As trustee of the Mericle Family Trust, Bartlett was the titled owner of the subject property (see Henning v Rando Mach. Corp., 207 AD2d 106, 110 [1994]; see generally 106 NY Jur 2d, Trusts §§ 7, 16) and, as such, was a necessary party to this proceeding (see e.g. Matter of O’Connell v Zoning Bd. of Appeals of Town of New Scotland, 267 AD2d 742, 743 [1999], lv dismissed and denied 94 NY2d 938 [2000]; Matter of Tecler v Lake George Park Commn., 261 AD2d 690, 691 [1999], lv denied 94 NY2d 751 [1999]). It is well settled that, if a necessary party “has not been made a party and is subject to the jurisdiction of the court, the court shall order him [or her] summoned” (CPLR 1001 [b] [emphasis added]; see Windy Ridge Farm v Assessor of Town of Shandaken, 11 NY3d 725, 727 [2008]; Matter of Alexy v Otte, 58 AD3d 967, 967 [2009]). Here, although the record indicates that Bartlett was, and may still be, a resident of Georgia, she is nevertheless subject to the jurisdiction of the court by virtue of her ownership of the subject property (see CPLR 302 [a] [4]). Inasmuch as Bartlett was subject to jurisdiction, and the record does not establish that she was ever properly served by petitioners, instead of dismissing the petition, Supreme Court was required to “order [her] summoned” (CPLR 1001 [b]; see Matter of Romeo v New York State Dept. of Educ., 41 AD3d 1102, 1105 [2007]).

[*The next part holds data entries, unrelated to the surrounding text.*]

/-! ### Logical numbering (01 R18) -/

/-- The sites that passed enumeration, ascending. -/
def State.passedSites (s : State) : List Nat := (List.range 8).filter (fun i => s.pkg.passed.getLsbD i)
/-- The fuses of a site. -/
def State.fuse (s : State) (site : Nat) : Fuse := mget deimosFuse s.pkg.fuses site
/-- The enabled physical cores of a die, ascending. -/
def Fuse.cores (f : Fuse) : List Nat := (List.range 136).filter (fun i => f.enabled.getLsbD i)
/-- Site and physical core of a logical core; none where the LPT entry is not VALID. -/
def State.lpt (s : State) (l : Nat) : Option (Nat × Nat) :=
  match s.passedSites[l / 128]? with
  | none => none
  | some site => ((s.fuse site).cores[l % 128]?).map (fun p => (site, p))
def State.siteOf (s : State) (l : Nat) : Nat := ((s.lpt l).map (·.1)).getD 0
def State.physOf (s : State) (l : Nat) : Nat := ((s.lpt l).map (·.2)).getD 0
/-- An entry of the LPT, as a management core or the host reads it in FED configuration space, and a tenant in its read-only
copy (01 R21, Table 1-8): VALID, SITE and PHYS. -/
def State.lptEntry (s : State) (l : Nat) : BitVec 16 :=
  match s.lpt l with
  | none => 0#16
  | some x => BitVec.ofNat 16 (2 ^ 15 + x.1 % 8 * 2 ^ 8 + x.2 % 2 ^ 8)
/-- The cluster of a logical core, numbered over the package: 34 × site + cluster (01 R16). -/
def State.clusterOf (s : State) (l : Nat) : Nat := 34 * s.siteOf l + s.physOf l / 4
def State.isaLevel (s : State) (l : Nat) : Nat := (s.fuse (s.siteOf l)).level
/-- Tchidal's job services run: enumeration excluded not every die (01 R23). -/
def State.jobs (s : State) : Bool := s.pkg.passed != 0#8
/-- The site is in service. -/
def State.onlineSite (s : State) (n : Nat) : Bool := s.pkg.online.getLsbD n

/-! ### Time (00 R4) -/

/-- Core cycles of a microsecond at clock step k: 1.7 − 0.1k GHz (00 R4, 12 Table 12-1). -/
def ccAtStep (k : Nat) : Nat := 1700 - 100 * min 5 k
/-- Core cycles of a microsecond at the clock step in force. -/
def ccPerUs (s : State) : Nat := ccAtStep s.pkg.pwr.step

/-- Units of `Ctl.time` in a microsecond: a multiple of every step's cycles in one. -/
def usTicks : Nat := 37128000

/-- Time passes: so many cycles at the clock step in force, and the real time that they take. -/
def Ctl.after (c : Ctl) (dt perUs : Nat) : Ctl := { c with clock := c.clock + dt, time := c.time + dt * (usTicks / perUs) }

/-- Cores issue nothing, and no `TMMA` starts, while the clock settles after a step change, and in T of every 16 cycles under
throttling (12 R297). -/
def issueHeld (s : State) : Bool := s.ctl.clock < s.pkg.pwr.settle || s.ctl.clock % 16 < s.pkg.pwr.throttle

/-! ### Traps -/

/-- A trap as its instruction raises it. -/
structure TrapReq where
  cause : Nat
  mask : Mask
  rmask : Mask := 0xFFFFFFFF#32
  addr : W64 := 0#64
  lanes : SMap W64 := []
  dop0 : W64 := 0#64
  dop1 : W64 := 0#64
  dop2 : W64 := 0#64
  dop3 : W64 := 0#64
  /-- Causes 15 and 16 under H delivery (20 R406). -/
  asH : Bool := false
deriving DecidableEq, Repr

/-- Delivery classes (10 R238). -/
inductive TrapClass | w | h | t
deriving DecidableEq, Repr

/-- 10 Table 10-1. -/
def trapClass (t : TrapReq) : TrapClass :=
  if t.cause = 2 then .w
  else if t.cause = 15 || t.cause = 16 then (if t.asH then .h else .w)
  else if t.cause = 23 || t.cause = 26 then .t
  else .h

/-- U-class handlers (10 Table 10-1). -/
def trapUser (c : Nat) : Bool := c = 2 || c = 20 || c = 21 || c = 22 || c = 24 || c = 25

/-- The level a trap taken at level 0 enters and the handler's address (10 R238, R245). -/
def trapVector (c : Ctx) (t : TrapReq) : Nat × VAddr :=
  if trapUser t.cause then (if c.uvec = 0#54 then (2, c.svec) else (1, c.uvec))
  else if (t.cause = 15 || t.cause = 16) && !t.asH then (2, c.pfvec)
  else (2, c.svec)

/-- The trap registers of an entry (10 Table 10-2). -/
def trapSet (w : Warp) (t : TrapReq) (prim : Bool) : TrapSet :=
  { cause := BitVec.ofNat 6 t.cause, hlvl := BitVec.ofNat 2 w.level, icount := w.icount, pc := w.pc, prim := prim,
    skid := 0#3, addr := t.addr, lanes := t.lanes, mask := t.mask, rmask := t.rmask, dop0 := t.dop0,
    dop1 := t.dop1, dop2 := t.dop2, dop3 := t.dop3 }

/-- Entry to a handler at level 1 or 2: the set and the frame are written, EXEC is TDMASK, FMT is 0x400 and the
PC the vector (10 R245). -/
def enterHandler (w : Warp) (lvl : Nat) (vec : VAddr) (t : TrapReq) (prim : Bool) : Warp :=
  let f : Frame := { pc := w.pc, exec := w.exec, fmt := w.fmt, depth := w.stack.length }
  let w1 := if lvl = 1 then { w with t1 := trapSet w t prim, f1 := f } else { w with t2 := trapSet w t prim, f2 := f }
  { w1 with exec := t.mask, fmt := 0x000400#24, pc := vec, level := lvl, rmask := allLanes, wait := none }
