-- ==== Sys2Proof/Machine/FpAlu.lean ====
section
/-! DEFINITION. The floating-point instructions, `CVT`, `BFPACK` and `BFUNPACK` (18, 19: R338 to R380). -/

namespace Sys2Proof.Machine

/-- Element k of a source lane. -/
def fpElem (t : FpTy) (k : Nat) (x : W64) : Nat := (x.toNat / 2 ^ (16 * k)) % 2 ^ (FpFmt.width (FpTy.fmt t))

/-- Every element of a lane computed alike; a scalar destination gets 0 in bits [63:32] (04 R81). -/
def fpMap (t : FpTy) (f : Nat → Nat) : W64 :=
  BitVec.ofNat 64 ((List.range (FpTy.elems t)).foldl (fun r k => r + f k * 2 ^ (16 * k)) 0)

/-- The value of element k of a source under `FMT.FTZ`. -/
def fpSrc (w : Warp) (t : FpTy) (k : Nat) (x : W64) : FVal := unpackFp (FpTy.fmt t) (fmtFtz w.fmt) (fpElem t k x)

/-- The shape of the two-source instructions: f on the values of each element, rounded by mode. -/
def fp2 (i : Instr) (c : Cls) (t : FpTy) (rm : Rnd) (d a : Reg) (b : Src) (f : Rnd → FVal → FVal → FVal)
    (s : State) : State :=
  issueW i s (fun e => perLane e c d false (fun l =>
    let x := rdReg e.w false l a
    let y := rdSrc e.w false l immRaw b
    let m := rmodeOf e.w rm
    fpMap t (fun k => packVal (FpTy.fmt t) m (fmtFtz e.w.fmt) (f m (fpSrc e.w t k x) (fpSrc e.w t k y)))))

/-- The shape of the one-source instructions: f gives the encoding of each element. -/
def fp1 (i : Instr) (x : FFp1) (f : Env → FpFmt → FVal → Nat) (s : State) : State :=
  issueW i s (fun e => perLane e x.cls x.d false (fun l =>
    fpMap x.ty (fun k => f e (FpTy.fmt x.ty) (fpSrc e.w x.ty k (rdReg e.w false l x.a)))))

def execFadd (x : FFp2) (s : State) : Host.Outcome State Fault Refusal :=
  .next (fp2 (.fadd x) x.cls x.ty x.rm x.d x.a x.b fvAdd s)
def execFmul (x : FFp2) (s : State) : Host.Outcome State Fault Refusal :=
  .next (fp2 (.fmul x) x.cls x.ty x.rm x.d x.a x.b (fun _ => fvMul) s)
/-- Exact product and sum, one rounding (19 R371). -/
def execFfma (x : FFp3) (s : State) : Host.Outcome State Fault Refusal :=
  .next (issueW (.ffma x) s (fun e => perLane e x.cls x.d false (fun l =>
    let a := rdReg e.w false l x.a
    let b := rdSrc e.w false l immRaw x.b
    let c := rdReg e.w false l x.c
    let m := rmodeOf e.w x.rm
    fpMap x.ty (fun k => packVal (FpTy.fmt x.ty) m (fmtFtz e.w.fmt)
      (fvAdd m (fvMul (fpSrc e.w x.ty k a) (fpSrc e.w x.ty k b)) (fpSrc e.w x.ty k c))))))
def execFmin (x : FFpM) (s : State) : Host.Outcome State Fault Refusal :=
  .next (fp2 (.fmin x) x.cls x.ty .rn x.d x.a x.b (fun _ => fvMinMax false) s)
def execFmax (x : FFpM) (s : State) : Host.Outcome State Fault Refusal :=
  .next (fp2 (.fmax x) x.cls x.ty .rn x.d x.a x.b (fun _ => fvMinMax true) s)

/-- `FCMP` (19 R374). -/
def execFcmp (x : FFcmp) (s : State) : Host.Outcome State Fault Refusal :=
  .next (issueW (.fcmp x) s (fun e => perLanePred e x.cls x.d (fun l =>
    let k := if x.e then 1 else 0
    let a := fpSrc e.w x.ty k (rdReg e.w false l x.a)
    let b := fpSrc e.w x.ty k (rdSrc e.w false l immRaw x.b)
    frel x.rel (a == .nan || b == .nan) (fvCmp false a b))))

/-- `FRND` (19 R377): the sign is kept. -/
def execFrnd (x : FFp1) (s : State) : Host.Outcome State Fault Refusal :=
  .next (fp1 (.frnd x) x (fun e f v =>
    match v with
    | .fin neg m ex => packFp f .rn (fmtFtz e.w.fmt) neg (roundInt (rmodeOf e.w x.rm) neg m ex false) 0 false
    | v => packVal f .rn (fmtFtz e.w.fmt) v) s)

/-- The rounding of `FRCP` and `FRSQ` (04 Table 4-8). -/
def nbvRnd (nbv : Nat) : Rnd := if nbv = 1 then .rz else .rn

def execFrcp (x : FFp1) (s : State) : Host.Outcome State Fault Refusal :=
  .next (fp1 (.frcp x) x (fun e f v => rootFn f (nbvRnd e.b.nbv) (fmtFtz e.w.fmt) .rcp v) s)
def execFrsq (x : FFp1) (s : State) : Host.Outcome State Fault Refusal :=
  .next (fp1 (.frsq x) x (fun e f v => rootFn f (nbvRnd e.b.nbv) (fmtFtz e.w.fmt) .rsq v) s)
def execFsqrt (x : FFp1) (s : State) : Host.Outcome State Fault Refusal :=
  .next (fp1 (.fsqrt x) x (fun e f v => rootFn f .rn (fmtFtz e.w.fmt) .sqrt v) s)
def execFexp2 (x : FFp1) (s : State) : Host.Outcome State Fault Refusal :=
  .next (fp1 (.fexp2 x) x (fun e f v => transFn f (fmtFtz e.w.fmt) .exp2 v) s)
def execFlog2 (x : FFp1) (s : State) : Host.Outcome State Fault Refusal :=
  .next (fp1 (.flog2 x) x (fun e f v => transFn f (fmtFtz e.w.fmt) .log2 v) s)
def execFsin (x : FFp1) (s : State) : Host.Outcome State Fault Refusal :=
  .next (fp1 (.fsin x) x (fun e f v => transFn f (fmtFtz e.w.fmt) .sin v) s)
def execFcos (x : FFp1) (s : State) : Host.Outcome State Fault Refusal :=
  .next (fp1 (.fcos x) x (fun e f v => transFn f (fmtFtz e.w.fmt) .cos v) s)
def execFtanh (x : FFp1) (s : State) : Host.Outcome State Fault Refusal :=
  .next (fp1 (.ftanh x) x (fun e f v => transFn f (fmtFtz e.w.fmt) .tanh v) s)

/-- The value of an integer as a floating-point value; 0 is +0. -/
def fvOfInt (r : Int) : FVal := .fin (decide (r < 0)) r.natAbs 0

/-- A floating-point value converted to an integer (04 Table 4-4): by mode, clamped, NaN gives 0. -/
def fvToInt (t : IntTy) (rm : Rnd) : FVal → Int
  | .nan => 0
  | .inf neg => satInt t (if neg then -(2 ^ 80 : Int) else (2 ^ 80 : Int))
  | .fin neg m e =>
    let r : Int := (roundInt rm neg m e false : Nat)
    satInt t (if neg then -r else r)

/-- One conversion of element k of the source: an encoding in the destination's format (04 R88). -/
def cvtElem (w : Warp) (dt st : DTy) (rm : Rnd) (sat : Bool) (k : Nat) (x : W64) : W64 :=
  match dt, st with
  | .fp d, .fp t => BitVec.ofNat 64 (packVal (FpTy.fmt d) rm (fmtFtz w.fmt) (fpSrc w t k x))
  | .fp d, .int t => BitVec.ofNat 64 (packVal (FpTy.fmt d) rm (fmtFtz w.fmt) (fvOfInt (intVal t x)))
  | .int d, .fp t => intOut d false (fvToInt d rm (fpSrc w t k x))
  | .int d, .int t => intOut d sat (intVal t x)

/-- A type of two packed elements. -/
def DTy.packed : DTy → Bool
  | .fp t => t != .f32
  | .int _ => false

/-- `CVT` (19 R360, R361). -/
def execCvt (x : FCvt) (s : State) : Host.Outcome State Fault Refusal :=
  .next (issueW (.cvt x) s (fun e => perLane e x.cls x.d (DTy.is64 x.dt) (fun l =>
    let v := rdReg e.w (DTy.is64 x.st) l x.a
    let m := rmodeOf e.w x.rm
    let k := if x.elem then 1 else 0
    if DTy.packed x.dt && DTy.packed x.st then
      (cvtElem e.w x.dt x.st m x.sat 1 v <<< 16) ||| cvtElem e.w x.dt x.st m x.sat 0 v
    else if DTy.packed x.dt then
      let old := (rdReg e.w false l x.d).toNat
      let r := (cvtElem e.w x.dt x.st m x.sat 0 v).toNat
      BitVec.ofNat 64 (if x.elem then bits old 15 0 + r * 2 ^ 16 else r + bits old 31 16 * 2 ^ 16)
    else cvtElem e.w x.dt x.st m x.sat (if DTy.packed x.st then k else 0) v)))

/-! ### Block floating point -/

def BfpTy.w : BfpTy → Nat
  | .bfp8 => 8
  | .bfp6 => 6
  | .bfp4 => 4

/-- The value of an element of width w under a pair of exponents (04 R89, R90). -/
def bfpVal (w el e0 e1 : Nat) : FVal :=
  let ex := if (el / 2 ^ (w - 1)) % 2 = 1 then e1 else e0
  if ex = 0xFF then .nan
  else .fin ((el / 2 ^ (w - 2)) % 2 = 1) (el % 2 ^ (w - 2)) ((ex : Int) - 127 - (w - 3))

/-- Round |x| × 2^F(E) to nearest even; an infinity gives a value above every magnitude (04 R93). -/
def bfpMag (w ex : Nat) : FVal → Nat
  | .fin neg m e => roundInt .rn neg m (e + 127 + (w - 3) - ex) false
  | _ => 2 ^ 20

/-- The exponent E1 of the finite sources before any NaN is seen (04 R93). -/
def bfpE1 (xs : List FVal) : Nat :=
  xs.foldl (fun r v =>
    match v with
    | .nan => r
    | .inf _ => 254
    | .fin _ m e => if m = 0 then r else max r (min 254 (max 0 (e + Nat.log2 m + 127)).toNat)) 0

/-- `BFPACK`'s procedure (04 R93): the elements and the two exponents. -/
def bfpPack (w d : Nat) (xs : List FVal) : List Nat × Nat × Nat :=
  let big := 2 ^ (w - 2) - 1
  let e := bfpE1 xs
  let e0 := e - d
  let e1 := if xs.contains .nan then 0xFF else e
  (xs.map (fun v =>
    let sgn := match v with
      | .fin neg _ _ | .inf neg => if neg then 2 ^ (w - 2) else 0
      | .nan => 0
    if v = .nan then 2 ^ (w - 1)
    else
      let m0 := bfpMag w e0 v
      if m0 ≤ big then sgn + m0
      else if e1 = 0xFF then sgn + big
      else 2 ^ (w - 1) + sgn + min big (bfpMag w e1 v)), e0, e1)

/-- `BFPACK` (18 R339). -/
def execBfpack (x : FBfpack) (s : State) : Host.Outcome State Fault Refusal :=
  .next (issueW (.bfpack x) s (fun e =>
    let w := BfpTy.w x.ty
    let p := bfpPack w x.sh.val ((List.range 32).map (fun i => unpackFp f32F false (rdReg e.w false i x.a).toNat))
    let run := p.1.foldr (fun el r => r * 2 ^ w + el) 0
    let w1 := (List.range 32).foldl (fun v l => wrReg v false l x.d
      (BitVec.ofNat 64 (if l < w then bits run (32 * l + 31) (32 * l) else 0))) e.w
    wrReg w1 false 0 x.e (BitVec.ofNat 64 (p.2.2 * 256 + p.2.1))))

/-- `BFUNPACK` (18 R340). -/
def execBfunpack (x : FBfunpack) (s : State) : Host.Outcome State Fault Refusal :=
  .next (issueW (.bfunpack x) s (fun e =>
    let w := BfpTy.w x.ty
    let run := ((List.range w).map (fun l => (rdReg e.w false l x.a).toNat)).foldr (fun el r => r * 2 ^ 32 + el) 0
    let ex := (rdReg e.w false 0 x.e).toNat
    (List.range 32).foldl (fun v i => wrReg v false i x.d
      (BitVec.ofNat 64 (packVal f32F .rn (fmtFtz e.w.fmt)
        (bfpVal w (bits run (w * i + w - 1) (w * i)) (bits ex 7 0) (bits ex 15 8))))) e.w))

end Sys2Proof.Machine
end

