-- ==== Sys2Proof/Machine/Lane.lean ====
section
/-! DEFINITION. `VOTE`, `PLOP`, `SHFL`, `WRED` and `WSCAN` (20 R404, 21 R420, R437 to R440). -/

namespace Sys2Proof.Machine

/-- `VOTE` (21 R437). -/
def execVote (x : FVote) (s : State) : Host.Outcome State Fault Refusal :=
  .next (issueW (.vote x) s (fun e =>
    let m := match x.a with
      | .p n => e.w.exec &&& e.w.getP n.val
      | _ => 0#32
    match x.d with
    | .k n => e.w.putK n.val (votePred x.op x.t m e.w.exec)
    | d => wrReg e.w false 0 d (BitVec.ofNat 64 (voteNum x.op m))))

/-- `PLOP` (20 R404). -/
def execPlop (x : FPlop) (s : State) : Host.Outcome State Fault Refusal :=
  .next (issueW (.plop x) s (fun e => perLanePred e x.cls x.d (fun l =>
    let a := rdPred e.w l x.a
    match x.op with
    | .bin o b => pbin o a (rdPred e.w l b)
    | .not => !a
    | .lut b c t => plut t a (rdPred e.w l b) (rdPred e.w l c))))

/-- The source lane of `SHFL` (21 R420). -/
def shflSrc (m : ShflMode) (lseg i : Nat) (b : W64) : Nat :=
  let seg := 2 ^ lseg
  let base := i - i % seg
  let k := bits b.toNat 4 0 % seg
  match m with
  | .sel => base + k
  | .rot => base + (i - base + k) % seg
  | .bfly => i ^^^ k

/-- `SHFL` reads every lane of its source before it writes (21 R420). -/
def execShfl (x : FShfl) (s : State) : Host.Outcome State Fault Refusal :=
  .next (issueW (.shfl x) s (fun e => perLane e .vec x.d false (fun l =>
    rdReg e.w false (shflSrc x.mode x.seg.val l (rdSrc e.w false l immRaw x.b)) x.a)))

/-- The identity of a reduction as a lane's bits (21 Table 21-7). -/
def redIdent (op : ROp) (t : DTy) : W64 :=
  match t with
  | .fp f =>
    let inf := FpFmt.infBits (FpTy.fmt f)
    fpMap f (fun _ => match op with
      | .min => inf
      | .max => signBit (FpTy.fmt f) true + inf
      | _ => 0)
  | .int t =>
    match op with
    | .add | .or | .xor => 0#64
    | .and => intOut t false (-1)
    | .min => intOut t false (satInt t (2 ^ 80 : Int))
    | .max => intOut t false (satInt t (-(2 ^ 80) : Int))

/-- One combination (21 R440). -/
def redCombine (op : ROp) (t : DTy) (ftz : Bool) (a b : W64) : W64 :=
  match t with
  | .fp f =>
    let fm := FpTy.fmt f
    fpMap f (fun k =>
      let x := unpackFp fm ftz (fpElem f k a)
      let y := unpackFp fm ftz (fpElem f k b)
      packVal fm .rn ftz (match op with
        | .min => fvMinMax false x y
        | .max => fvMinMax true x y
        | _ => fvAdd .rn x y))
  | .int t =>
    let x := intVal t a
    let y := intVal t b
    intOut t false (match op with
      | .add => x + y
      | .min => min x y
      | .max => max x y
      | .and => ((lowBits t a &&& lowBits t b : Nat) : Int)
      | .or => ((lowBits t a ||| lowBits t b : Nat) : Int)
      | .xor => ((lowBits t a ^^^ lowBits t b : Nat) : Int))

/-- The lanes combined in ascending order: each lane with the accumulator before and after it, and the last one. -/
def redScan (op : ROp) (t : DTy) (ftz : Bool) (src : Nat → W64) (lanes : List Nat) : List (Nat × W64 × W64) × W64 :=
  lanes.foldl (fun r l =>
    let acc := redCombine op t ftz r.2 (src l)
    (r.1 ++ [(l, r.2, acc)], acc)) ([], redIdent op t)

/-- `WRED` (21 R439, R440). -/
def execWred (x : FWred) (s : State) : Host.Outcome State Fault Refusal :=
  .next (issueW (.wred x) s (fun e =>
    let w64 := DTy.is64 x.ty
    let acc := (redScan x.op x.ty (fmtFtz e.w.fmt) (fun l => rdReg e.w w64 l x.a) (lanesOf e.act)).2
    if x.cls = .acc then wrReg e.w false 0 x.d acc else perLane e .vec x.d w64 (fun _ => acc)))

/-- `WSCAN` (21 R439, R440). A lane's element is the captured operand where vD is vA as well (log 81). -/
def execWscan (x : FWscan) (s : State) : Host.Outcome State Fault Refusal :=
  .next (issueW (.wscan x) s (fun e =>
    let w64 := DTy.is64 x.ty
    (redScan x.op x.ty (fmtFtz e.w.fmt) (fun l => rdReg e.w w64 l x.a) (lanesOf e.act)).1.foldl
      (fun w r => wrReg w w64 r.1 x.d (if x.ex then r.2.1 else r.2.2)) e.w))

end Sys2Proof.Machine
end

In light of the foregoing, we need not address petitioners’ contention that Supreme Court should have joined Bartlett as a party on the basis that she was united in interest with the other respondents (see CPLR 203).
Mercure, A.P.J., Stein, McCarthy and Egan Jr., JJ., concur. Ordered that the corrected judgment is reversed, on the law, without costs, motion denied, Evalyon M. Bartlett, as trustee of the Mericle Family Trust, is joined as respondent, petitioners are ordered to serve the notice of petition and petition within 20 days of the date of this Court’s decision, and matter remitted to the Supreme Court for further proceedings not inconsistent with this Court’s decision.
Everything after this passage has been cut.